Extracted data START

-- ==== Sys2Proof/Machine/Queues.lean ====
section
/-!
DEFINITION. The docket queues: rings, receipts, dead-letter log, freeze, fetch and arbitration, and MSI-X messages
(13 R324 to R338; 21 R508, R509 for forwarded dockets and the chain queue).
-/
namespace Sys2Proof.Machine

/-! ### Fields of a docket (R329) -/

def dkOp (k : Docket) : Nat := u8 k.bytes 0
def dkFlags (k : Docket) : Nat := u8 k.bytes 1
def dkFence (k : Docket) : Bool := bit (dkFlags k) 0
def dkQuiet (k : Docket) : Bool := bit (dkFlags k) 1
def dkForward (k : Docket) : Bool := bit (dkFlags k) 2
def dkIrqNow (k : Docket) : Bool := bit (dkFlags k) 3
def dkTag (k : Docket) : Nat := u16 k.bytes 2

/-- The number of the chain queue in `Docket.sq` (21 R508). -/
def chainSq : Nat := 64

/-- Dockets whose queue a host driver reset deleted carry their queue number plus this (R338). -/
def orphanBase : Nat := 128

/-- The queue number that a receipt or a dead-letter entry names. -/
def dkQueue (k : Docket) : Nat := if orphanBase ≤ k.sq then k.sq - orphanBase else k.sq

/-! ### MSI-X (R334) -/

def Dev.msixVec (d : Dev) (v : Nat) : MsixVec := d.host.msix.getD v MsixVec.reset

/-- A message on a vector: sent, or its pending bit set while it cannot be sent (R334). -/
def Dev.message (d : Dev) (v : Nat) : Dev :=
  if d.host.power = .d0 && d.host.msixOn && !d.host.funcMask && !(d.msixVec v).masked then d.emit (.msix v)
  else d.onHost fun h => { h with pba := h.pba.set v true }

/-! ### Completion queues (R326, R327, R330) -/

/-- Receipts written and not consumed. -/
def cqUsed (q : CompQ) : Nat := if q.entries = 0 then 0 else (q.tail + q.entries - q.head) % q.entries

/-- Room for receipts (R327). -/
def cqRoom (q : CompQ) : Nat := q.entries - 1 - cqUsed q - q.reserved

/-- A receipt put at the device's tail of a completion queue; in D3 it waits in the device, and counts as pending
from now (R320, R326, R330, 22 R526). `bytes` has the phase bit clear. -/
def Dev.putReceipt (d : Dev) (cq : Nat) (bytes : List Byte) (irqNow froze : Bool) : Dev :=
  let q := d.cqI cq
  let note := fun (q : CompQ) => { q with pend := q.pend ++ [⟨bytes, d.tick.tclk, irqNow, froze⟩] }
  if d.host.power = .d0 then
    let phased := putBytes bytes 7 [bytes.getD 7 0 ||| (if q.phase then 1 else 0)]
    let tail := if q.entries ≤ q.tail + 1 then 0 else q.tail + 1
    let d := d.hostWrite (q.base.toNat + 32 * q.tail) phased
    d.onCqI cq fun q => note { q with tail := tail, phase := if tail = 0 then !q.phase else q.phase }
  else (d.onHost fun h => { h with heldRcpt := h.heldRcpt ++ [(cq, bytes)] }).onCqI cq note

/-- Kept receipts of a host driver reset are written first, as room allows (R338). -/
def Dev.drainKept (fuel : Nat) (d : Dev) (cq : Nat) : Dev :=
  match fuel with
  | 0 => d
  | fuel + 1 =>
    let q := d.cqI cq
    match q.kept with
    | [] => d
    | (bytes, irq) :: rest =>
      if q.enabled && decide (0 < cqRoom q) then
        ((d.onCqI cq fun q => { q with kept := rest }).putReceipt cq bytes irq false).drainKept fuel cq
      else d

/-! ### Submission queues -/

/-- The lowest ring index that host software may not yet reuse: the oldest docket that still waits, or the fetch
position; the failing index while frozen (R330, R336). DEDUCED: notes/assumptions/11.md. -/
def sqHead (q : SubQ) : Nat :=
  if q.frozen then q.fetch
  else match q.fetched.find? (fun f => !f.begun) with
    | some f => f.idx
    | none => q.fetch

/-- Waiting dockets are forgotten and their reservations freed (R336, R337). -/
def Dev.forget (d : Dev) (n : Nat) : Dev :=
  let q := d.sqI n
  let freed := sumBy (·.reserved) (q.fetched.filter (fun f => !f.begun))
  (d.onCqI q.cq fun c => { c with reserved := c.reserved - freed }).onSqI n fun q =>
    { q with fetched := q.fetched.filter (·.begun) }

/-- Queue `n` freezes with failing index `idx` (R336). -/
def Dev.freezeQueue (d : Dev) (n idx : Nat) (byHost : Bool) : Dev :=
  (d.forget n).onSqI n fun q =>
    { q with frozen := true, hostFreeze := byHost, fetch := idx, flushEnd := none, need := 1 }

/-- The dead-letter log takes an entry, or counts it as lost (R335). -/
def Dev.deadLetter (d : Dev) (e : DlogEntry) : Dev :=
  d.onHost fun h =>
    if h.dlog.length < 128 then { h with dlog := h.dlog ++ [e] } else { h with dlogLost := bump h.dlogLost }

Extracted data END

Work item. Output only an exact transcription of the lines above from the one with "else (d.onHost fun" up to and including the one with "position; the failing".

Solution for this problem.
  else (d.onHost fun h => { h with heldRcpt := h.heldRcpt ++ [(cq, bytes)] }).onCqI cq note

/-- Kept receipts of a host driver reset are written first, as room allows (R338). -/
def Dev.drainKept (fuel : Nat) (d : Dev) (cq : Nat) : Dev :=
  match fuel with
  | 0 => d
  | fuel + 1 =>
    let q := d.cqI cq
    match q.kept with
    | [] => d
    | (bytes, irq) :: rest =>
      if q.enabled && decide (0 < cqRoom q) then
        ((d.onCqI cq fun q => { q with kept := rest }).putReceipt cq bytes irq false).drainKept fuel cq
      else d

/-! ### Submission queues -/

/-- The lowest ring index that host software may not yet reuse: the oldest docket that still waits, or the fetch
position; the failing index while frozen (R330, R336). DEDUCED: notes/assumptions/11.md. -/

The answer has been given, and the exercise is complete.